Лубенцова била жестокая лихорадка, и раненая нога, казалось, мучительно сжималась и разжималась. Но он уже не чувствовал этого. Он был во власти других, более могучих сил. Он уже не был одинок и потерян среди врагов. Он ощутил дрожь восторга и гордости за свой народ, за его вождя, за выкованную им непобедимую силу. И Лубенцову в лихорадочном полубреду представилось, что он находится не на крыше разбитого немецкого дома, а на дальней сопке Волочаевки, и что именно он и есть тот человек со знаменем, стоящий там в вечном порыве.
Советские солдаты на руках катили орудия, деловито подтягивали пушки почти вплотную к заводским корпусам, Сверху казалось, что солдаты заколдованы и что их кто-то заговорил от смерти. А пулеметный и орудийный огонь немцев становился все сильней. И вот наши солдаты падали, но снова поднимались. Поднимались не все, но этого Лубенцов не видел сверху. Они черными точками возникали то здесь, то там, перебегали, упорно ползли, упрямо продвигались вперед, исчезали, снова появлялись из воронок, из-за штабелей кирпича, пропадали в домах, выскакивали в самых неожиданных местах и в самые неожиданные моменты.
Упали фонари с повешенными, сбитые снарядом.
Из всех звуков боя - лая фаустпатронов, взрывов, грохота обвалов, кашля минометов - особенно близко и резко отдавался в ушах Лубенцова звук надрывающегося пулемета, того самого, крупнокалиберного, который, как Лубенцов заметил вчера, установлен в подвальном этаже на перекрестке, метрах в двухстах от дома, где находился гвардии майор.

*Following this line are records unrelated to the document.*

-- ==== Sys2Proof/Machine/Checks.lean ====
section
/-! DEFINITION. The precise exceptions a bundle raises before it takes effect, in the order of R154. -/

namespace Sys2Proof.Machine

open Sys2Proof

/-- A precise exception: slot, position, whether a fetch raised it (slot 8), the faulting address, the refusal to record (kind of
access and reason, R185), and a microcode fault's cause, micro-PC and entry (R141). -/
structure Exc where
  slot : Nat
  pos : Nat
  fetch : Bool
  faddr : Option Nat
  ref : Option (Nat × Nat)
  uf : Option (Nat × Nat × Nat)
  deriving DecidableEq, Repr

/-- An exception with neither address nor record. -/
def excAt (slot pos : Nat) : Exc := ⟨slot, pos, false, none, none, none⟩

/-- Raise it with CORE_EPC at `epc`. -/
def raiseExc (s : State) (e : Exc) (epc : Nat) (prog : Option Prog) (rem : Option Nat) : State :=
  let s := match e.ref, e.faddr with
    | some (k, r), some a => recordRefusal s .core (coreTag s) a k r
    | _, _ => s
  let s := match e.uf with
    | some (c, u, n) => ((s.put CORE_UFSTAT_CAUSE c).put CORE_UFSTAT_UPC u).put CORE_UFSTAT_ENTRY n
    | none => s
  raise s ⟨e.slot, epc, e.pos, e.fetch, e.faddr, none⟩ prog rem

/-- Its predicate holds (R96). -/
def active (s : State) (y : Sy) : Bool := pd s y.x.pred.toNat

/-- R135 step 2. No microword faults here, and CORE_UFSTAT.UPC takes the entry's ENTRY (R141 gives none; DESIGN CHOICE, log
entry 58). -/
def invalidExc (s : State) (y : Sy) : Option Exc :=
  if isCustom y && !s.on (CORE_DTE_VALID y.op) then
    some { excAt 10 y.pos with uf := some (1, s.get (CORE_DTE_ENTRY y.op), y.op) }
  else none

/-- The level is below what the syllable needs (R101, R116, R117, R135, R153). -/
def lacksLevel (s : State) (y : Sy) : Bool :=
  let l := coreLvl s
  let spr (w : Bool) : Bool := match coreLevel (imm9 y.x) w with | some k => k != 3 && decide (l < k) | none => false
  if y.cls = 5 then y.op == 5 && (l == 0 || (l == 1 && decide (2 ≤ s.get CORE_STATUS_PPL)))
  else if y.cls != 6 then false
  else if y.op < 16 then decide (l < min (s.get (CORE_DTE_PRIV y.op)) 2)
  else if y.op = 0x10 then spr false
  else if y.op = 0x11 then spr true
  else y.op == 0x12 && l == 0

/-- R112, R116: the misaligned address. A SAVEM or LOADM that is resumed goes on from CORE_PROGA, and its base is no address
(R168). -/
def misaligned (s : State) (pc : Nat) (y : Sy) : Option Nat :=
  let bad (a n : Nat) : Option Nat := if a % n = 0 then none else some a
  if y.cls = 2 then
    (match accOf s y with
      | some p => bad p.addr p.lsu.size
      | none => if (y.op = 0x30 || y.op = 0x31) && !s.dx.armProg then bad (rd s y.a).toNat 4 else none)
  else if y.cls = 5 && y.op ≤ 3 then bad (target s pc y) 4
  else none

/-- R104: the slot of a return-stack exception. -/
def stackSlot (s : State) (y : Sy) : Option Nat :=
  if y.cls != 5 || s.on CORE_RSCFG_OVF then none
  else if (y.op = 2 || y.op = 3) && rsDepth s = 16 then some 6
  else if y.op = 4 && rsDepth s = 0 then some 7
  else none

/-- The guard refuses a fetch of a word of the bundle (R181). -/
def fetchRefused (s : State) (pc n : Nat) : Option Exc :=
  (List.range n).findSome? fun i =>
    let a := (pc + 4 * i) % 2 ^ 32
    match guard s .core (coreTag s) a 4 2 0 with
    | .refuse r => some { excAt 9 i with faddr := some a, ref := some (2, r) }
    | _ => none

/-- The address lies in the banks the core fetches from (R94). -/
def fetchable (a : Nat) : Bool := decide (0x10000000 ≤ a) && decide (a < 0x10200000)

/-- Read the words of a bundle from place `i` on: the first outside banks 0 and 1 or uncorrectable (R94, R177). -/
def fetchBundle (pc i : Nat) : Nat → State → Option Nat × State
  | 0, s => (none, s)
  | n + 1, s =>
    let a := (pc + 4 * i) % 2 ^ 32
    if !fetchable a then (some i, s)
    else match readWord s .core a with
      | (some _, s) => fetchBundle pc (i + 1) n s
      | (none, s) => (some i, s)

/-- Fetch a bundle of `n` words. One of which the guard refuses a word is not read (R181, R184). -/
def fetchAll (pc n : Nat) (s : State) : Option Nat × State :=
  if (fetchRefused s pc n).isNone then fetchBundle pc 0 n s
  else ((List.range n).find? fun i => !fetchable ((pc + 4 * i) % 2 ^ 32), s)

/-- What stops a data access before it is made: the guard, then its address (R154 steps 7 and 8). -/
def dataExc (s : State) (p : Axs) : Option Exc :=
  match accGuard s p with
  | .ok => none
  | .refuse r => some { excAt 9 p.pos with faddr := some p.addr, ref := some (b2n (!p.lsu.load), r) }
  | .busErr => some { excAt 8 p.pos with faddr := some p.addr }

/-- Steps 3 to 8 of R154 for a legal bundle of `n` words at `pc`. -/
def preExc (s : State) (pc n : Nat) (ys : List Sy) : Option Exc :=
  let act := ys.filter (active s)
  let data := (act.findSome? (accOf s)).bind (dataExc s)
  let guards := match fetchRefused s pc n, data with
    | some e, some d => if d.slot = 9 && d.pos < e.pos then some d else some e
    | some e, none => some e
    | none, d => d
  act.findSome? (invalidExc s) <|>
  (act.find? (lacksLevel s)).map (fun y => excAt 4 y.pos) <|>
  act.findSome? (fun y => (misaligned s pc y).map fun a => { excAt 5 y.pos with faddr := some a }) <|>
  act.findSome? (fun y => (stackSlot s y).map fun k => excAt k y.pos) <|>
  guards

end Sys2Proof.Machine
end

Тем же путем, каким он пробрался на крышу, Лубенцов начал спускаться вниз. В самом доме было еще темно. И казалось, что находишься в глубоком трюме во время свирепствующей кругом сокрушительной бури.

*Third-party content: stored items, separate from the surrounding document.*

/-- MVFS, EXT opcode 0x10. -/
def execMvfs (x : Syl) (s : State) : Host.Outcome State Fault Refusal := live s (syllable s 6 0x10 x)

/-- MVTS, EXT opcode 0x11. -/
def execMvts (x : Syl) (s : State) : Host.Outcome State Fault Refusal := live s (syllable s 6 0x11 x)

/-- SLEEP, EXT opcode 0x12. -/
def execSleep (x : Syl) (s : State) : Host.Outcome State Fault Refusal := live s (syllable s 6 0x12 x)

/-- REP, EXT opcode 0x13. -/
def execRep (x : Syl) (s : State) : Host.Outcome State Fault Refusal := live s (syllable s 6 0x13 x)

/-- REPR, EXT opcode 0x14. -/
def execRepr (x : Syl) (s : State) : Host.Outcome State Fault Refusal := live s (syllable s 6 0x14 x)

end Sys2Proof.Machine
end

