-- ==== Sys2Proof/Machine/Dispatch.lean ====
section
/-! DEFINITION. One arm for each command: the one call of its meaning. -/

namespace Sys2Proof.Machine
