-- ==== Sys2Proof/Machine/Core.lean ====
section
/-! DEFINITION. The machine handed to the host. -/

def Sys2Proof.core : Host.Core :=
  { State := Sys2Proof.Machine.State, Fault := Sys2Proof.Machine.Fault, Refusal := Sys2Proof.Machine.Refusal,
    step := Sys2Proof.Machine.step, reset := Sys2Proof.Machine.State.reset }
end

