/-- LC_QUERY by a principal with the right answers the state. LC_ADVANCE whose checks pass answers OK and arms the transition,
due eight frame starts later with a reply and one without; else it answers the refusal's status, of the checks in R387's
order: SERVICE and LINE are DENIED, another length than 4 is BADLEN, bad parameters BADPARAM, a transition the principal may
not ask for DENIED, one that does not exist or whose condition fails, or that comes while another waits (log entry 37),
WRONG_STATE. SEC_LCCMD with its key in BLANK, by the debug port, writes the mark of BLANK to MADE and makes that transition
due. A due FIELDED to RETURNED transition burns a fuse, burns none back, ends session and challenge, wipes the owner recipes,
rec0 to rec63, the OWNER slot and the region locks and no other recipe or record, and restarts with cause 4. A restart that
finds the mark wipes and clears it before firmware starts, or waits for the hold capacitor with the core stopped, and goes on
when it is ready (log entry 111). RESET_DEVICE by a principal that may arms its reset. FIRMWARE_COMMAND writes arrival word,
header and payload to the entry slot and rings; a write of MBX_LFRPL queues the slot's payload as the reply. COMMAND_TIMEOUT
answers BUSY and frees the place. -/
def Obligations.LifeCycleAndFirmwareCommands : Prop :=
  (∀ (s : State) (p : Nat) (a b c d : Byte), 1 ≤ p → p ≤ 5 →
    let l := lcState s
    let no := p = 4 ∨ p = 5
    let bad := 4 < a.toNat ∨ 1 < b.toNat ∨ c ≠ 0 ∨ d ≠ 0 ∨ b ≠ 0 ∧ ¬(l = 2 ∧ a = 3)
    let asks := fun x y => l = x ∧ a.toNat = y
    let denied := asks 2 3 ∧ p ≠ (if b = 0 then 3 else 2) ∨ (asks 1 2 ∨ asks 3 2) ∧ p ≠ 2 ∨
      (asks 1 4 ∨ asks 2 4 ∨ asks 3 4) ∧ p ≠ 2 ∧ p ≠ 1
    let none' := ¬asks 1 2 ∧ ¬asks 2 3 ∧ ¬asks 3 2 ∧ ¬asks 1 4 ∧ ¬asks 2 4 ∧ ¬asks 3 4
    (no → ∀ k, (lcRefusal s p k).1 = some (3, 0)) ∧
    (¬no → ∀ k : List Byte, k.length ≠ 4 → (lcRefusal s p k).1 = some (4, 0)) ∧
    (¬no → bad → (lcRefusal s p [a, b, c, d]).1 = some (5, 0)) ∧
    (¬no → ¬bad → denied → (lcRefusal s p [a, b, c, d]).1 = some (3, 0)) ∧
    (¬no → ¬bad → ¬denied → none' ∨ s.sec.trans.isSome = true ∨ asks 3 2 ∧ 62 ≤ tenure s ∨
      asks 1 2 ∧ ((saltOf s 2).isNone = true ∨ (imageCheck s false).1.auth ≠ 1) → (lcRefusal s p [a, b, c, d]).1 = some (2, 6)) ∧
    (¬no → ¬bad → ¬denied → ¬none' → s.sec.trans = none → ¬(asks 3 2 ∧ 62 ≤ tenure s) →
      ¬(asks 1 2 ∧ ((saltOf s 2).isNone = true ∨ (imageCheck s false).1.auth ≠ 1)) → (lcRefusal s p [a, b, c, d]).1 = none)) ∧
  (∀ (s : State) (p : Nat) (pl : Place),
    s.por = false → s.opReady p 0x43 pl = true → right s .lifecycle pl.prin false = true → (pPay pl.pkt) = [] →
    ∃ t, exec (.lcQuery p) s = .next t ∧
      answered s t p pl 0 [BitVec.ofNat 8 (lcState s)] ∧ { s with cmd := t.cmd } = t) ∧
  (∀ (s : State) (p : Nat) (pl : Place),
    s.por = false → s.opReady p 0x44 pl = true → lcRefusal s pl.prin (pPay pl.pkt) = (none, s) →
    ∃ t, exec (.lcAdvance p) s = .next t ∧
      answered s t p pl 0 [] ∧
      t.sec.trans = some ⟨lcState s, pf (pPay pl.pkt) 0 1, (if pReply pl.pkt then 8 else 1), (if pReply pl.pkt then p else 5)⟩ ∧
      { s with cmd := t.cmd, sec := t.sec } = t) ∧
  (∀ (s : State) (p : Nat) (pl : Place) (st why : Nat),
    s.por = false → s.opReady p 0x44 pl = true → lcRefusal s pl.prin (pPay pl.pkt) = (some (st, why), s) → st ≠ 2 →
    ∃ t, exec (.lcAdvance p) s = .next t ∧
      answered s t p pl st [] ∧ { s with cmd := t.cmd } = t) ∧
  (∀ (s : State) (m : Master) (v : Word),
    s.por = false → s.reaches m 0x4000E0C0 1 v.toNat = true → v.toNat % 65536 = 0x4D31 → lcState s = 0 → s.sec.trans = none →
    s.on NVS_STAT_HOLDRDY = true → ∃ t, exec (.lcBlankToMade m v) s = .next t ∧
      t.sec = { s.sec with trans := some ⟨0, 1, 0, 5⟩ } ∧ t.rd 0x2000FFFC 4 = 0x57504D01 ∧
      (∀ a, (a < 0x2000FFFC ∨ 0x20010000 ≤ a) → t.byte a = s.byte a) ∧ t.bus = .ok 0 ∧
      { s with sec := t.sec, mem := t.mem, ms := t.ms, bus := t.bus, regs := t.regs } = t ∧ sameRegs [0] s t) ∧
  (∀ (s : State) (q : Nat),
    s.por = false → s.sec.trans = some ⟨2, 3, 0, q⟩ → lcState s = 2 → s.boot = none → s.pwr.entry = none →
    s.sec.slots.length = 4 → s.on NVS_STAT_HOLDRDY = true → ∃ t, exec (.lifecycleTransition) s = .next t ∧
      lcState t = 3 ∧ (∀ i, i < 64 → bitOf s.sec.fuses i = true → bitOf t.sec.fuses i = true) ∧ t.sec.trans = none ∧
      t.sec.sess = none ∧ t.sec.chal = none ∧ t.sec.slots.getD 2 none = none ∧
      (∀ a, (0x200E0000 ≤ a ∧ a < 0x201C0000) → t.byte a = 0) ∧
      (∀ a, (0x20010000 ≤ a ∧ a < 0x200E0000 ∨ 0x201C0000 ≤ a ∧ a < 0x201E0000) → t.byte a = s.byte a) ∧
      (∀ k, k < 16 → t.get (EPD_RGNOWN_LOCKED k) = 0) ∧ t.get PWR_RSTCAUSE_LAST = 4 ∧ t.bit PWR_RSTCAUSE_SEEN 4 = true) ∧
  (∀ (s : State),
    s.por = false → s.boot = some (4, 0) → s.pwr.withheld = false → s.dx.stores = [] → s.nvs.ops = [] → s.nvs.own = [] →
    s.ms.nvErr = [] → s.nvs.moving = none → s.rd 0x2000FFFC 4 = 0x57504D23 → lcState s = 3 → s.sec.slots.length = 4 →
    ∃ t, exec (.holdCapacitorReady) s = .next t ∧
      t.boot = none ∧ t.rd 0x2000FFFC 4 = 0 ∧ (∀ a, (0x200E0000 ≤ a ∧ a < 0x201C0000) → t.byte a = 0) ∧
      t.sec.slots.getD 2 none = none ∧ t.get PWR_RSTCAUSE_LAST = 4 ∧ t.cmd.mgmtUp = true) ∧
  (∀ (s : State),
    s.por = false → s.boot = none → s.pwr.entry = none → s.pwr.withheld = false → s.ms.nvErr = [] → s.nvs.moving = none →
    s.rd 0x2000FFFC 4 = 0x57504D23 → lcState s = 3 → s.on NVS_STAT_HOLDRDY = false →
    ∃ t, exec (.managementMonitorExpiry) s = .next t ∧
      (t.boot = some (5, 0) ∧ t.dx.running = false ∧ t.cmd.mgmtUp = false ∧ t.rd 0x2000FFFC 4 = 0x57504D23 ∨ t.boot = none ∧ t.rd 0x2000FFFC 4 = 0)) ∧
  (∀ (s : State) (p : Nat) (pl : Place) (k : Byte),
    s.por = false → s.opReady p 0x53 pl = true → (pPay pl.pkt) = [k, 0, 0, 0] →
    (k = 1 ∧ (pl.prin = 4 ∨ pl.prin = 2 ∨ pl.prin = 1) ∨ k = 2 ∧ (pl.prin = 2 ∨ pl.prin = 1)) →
    ∃ t, exec (.resetDevice p) s = .next t ∧
      answered s t p pl 0 [] ∧
      t.cmd.resetDev = s.cmd.resetDev ++ [(k.toNat, (if pReply pl.pkt then 8 else 1), (if pReply pl.pkt then p else 5))] ∧
      { s with cmd := t.cmd } = t) ∧
  (∀ (s : State) (p : Nat) (pl : Place),
    s.por = false → s.opReady p (pOp pl.pkt) pl = true → pl.sent = false → 0x20 ≤ pOp pl.pkt → pOp pl.pkt < 0x40 →
    (leBytes 4 (pl.prin + pl.cycno * 65536) ++ pl.pkt.take 8 ++ pPay pl.pkt).length ≤ 0x800 → s.ms.wipeQ = [] →
    s.ms.sramErr = [] → ∃ t, exec (.firmwareCommand p) s = .next t ∧
      placeAt t p = some { pl with sent := true } ∧ t.bit MBX_LFDB_ENTRY p = true ∧
      t.rdBytes (0x103E8000 + 0x800 * p) (leBytes 4 (pl.prin + pl.cycno * 65536) ++ pl.pkt.take 8 ++ pPay pl.pkt).length = (leBytes 4 (pl.prin + pl.cycno * 65536) ++ pl.pkt.take 8 ++ pPay pl.pkt) ∧
      (∀ a, (a < (0x103E8000 + 0x800 * p) ∨ (0x103E8000 + 0x800 * p) + (leBytes 4 (pl.prin + pl.cycno * 65536) ++ pl.pkt.take 8 ++ pPay pl.pkt).length ≤ a) → t.byte a = s.byte a) ∧
      t.cmd.replies = s.cmd.replies ∧
      { s with cmd := t.cmd, mem := t.mem, ms := t.ms, regs := t.regs, evHeld := t.evHeld, evCap := t.evCap, evWin := t.evWin, free := t.free } = t ∧
      sameRegs [0, 3, 15] s t) ∧
  (∀ (s : State) (m : Master) (v : Word) (p : Nat) (pl : Place) (h : List Byte),
    s.por = false → s.reaches m 0x4000F018 1 v.toNat = true → v.toNat = 2 ^ p → p < 4 → s.cmd.places.length = 4 →
    placeAt s p = some pl → pl.sent = true → pl.replied = false → pReply pl.pkt = true → s.ms.wipeQ = [] → s.ms.sramErr = [] →
    h = s.rdBytes (0x103EA000 + 0x800 * p) 8 → pLen h ≤ 1024 → (h.drop 2).take 2 = (pl.pkt.drop 2).take 2 →
    pOp h = pOp pl.pkt + 128 → ∃ t, exec (.firmwareReply m v) s = .next t ∧
      placeAt t p = some { pl with replied := true, waiting := false } ∧
      t.cmd.replies = s.cmd.replies ++ [(p, replyBytes pl (s.rdBytes ((0x103EA000 + 0x800 * p) + 8) (pLen h)))] ∧
      t.bus = .ok 0 ∧ { s with cmd := t.cmd, regs := t.regs, free := t.free, bus := t.bus } = t ∧ sameRegs [3] s t) ∧
  (∀ (s : State) (p : Nat) (pl : Place),
    s.por = false → p < 4 → s.cmd.places.length = 4 → placeAt s p = some pl → pl.replied = false → 0x20 ≤ pOp pl.pkt →
    ∃ t, exec (.commandTimeout p) s = .next t ∧
      placeAt t p = none ∧ t.get TBL_EVT_FWTO = 1 ∧
      t.cmd.replies = s.cmd.replies ++ (if pReply pl.pkt then [(4, replyBytes pl [1, 0, 0, 0])] else []) ∧
      { s with cmd := t.cmd, regs := t.regs, nvs := t.nvs, clk := t.clk } = t ∧ sameRegs [7] s t)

Лубенцов сунул в карман свою пилотку, надел и наглухо застегнул немецкое пальто и, опираясь на зонтик, спустился по лестнице и вышел во двор.
Мимо него пробежала молоденькая девушка с узлом на плечах. Она что-то сказала ему, но он прошел мимо. Девушка исчезла.
Он шел хромая и, сжав зубы, перелез через какую-то ограду и очутился в другом дворе, где тоже суетилось несколько немцев, большей частью стариков и старух. Он прошел мимо них. Опять кто-то обратил внимание на то, что он сильно хромает, и спросил его о чем-то. Он молча прошел мимо немцев и, на виду у них, не спеша перелез через следующую ограду, помогая себе зонтиком и крепко сжав зубы.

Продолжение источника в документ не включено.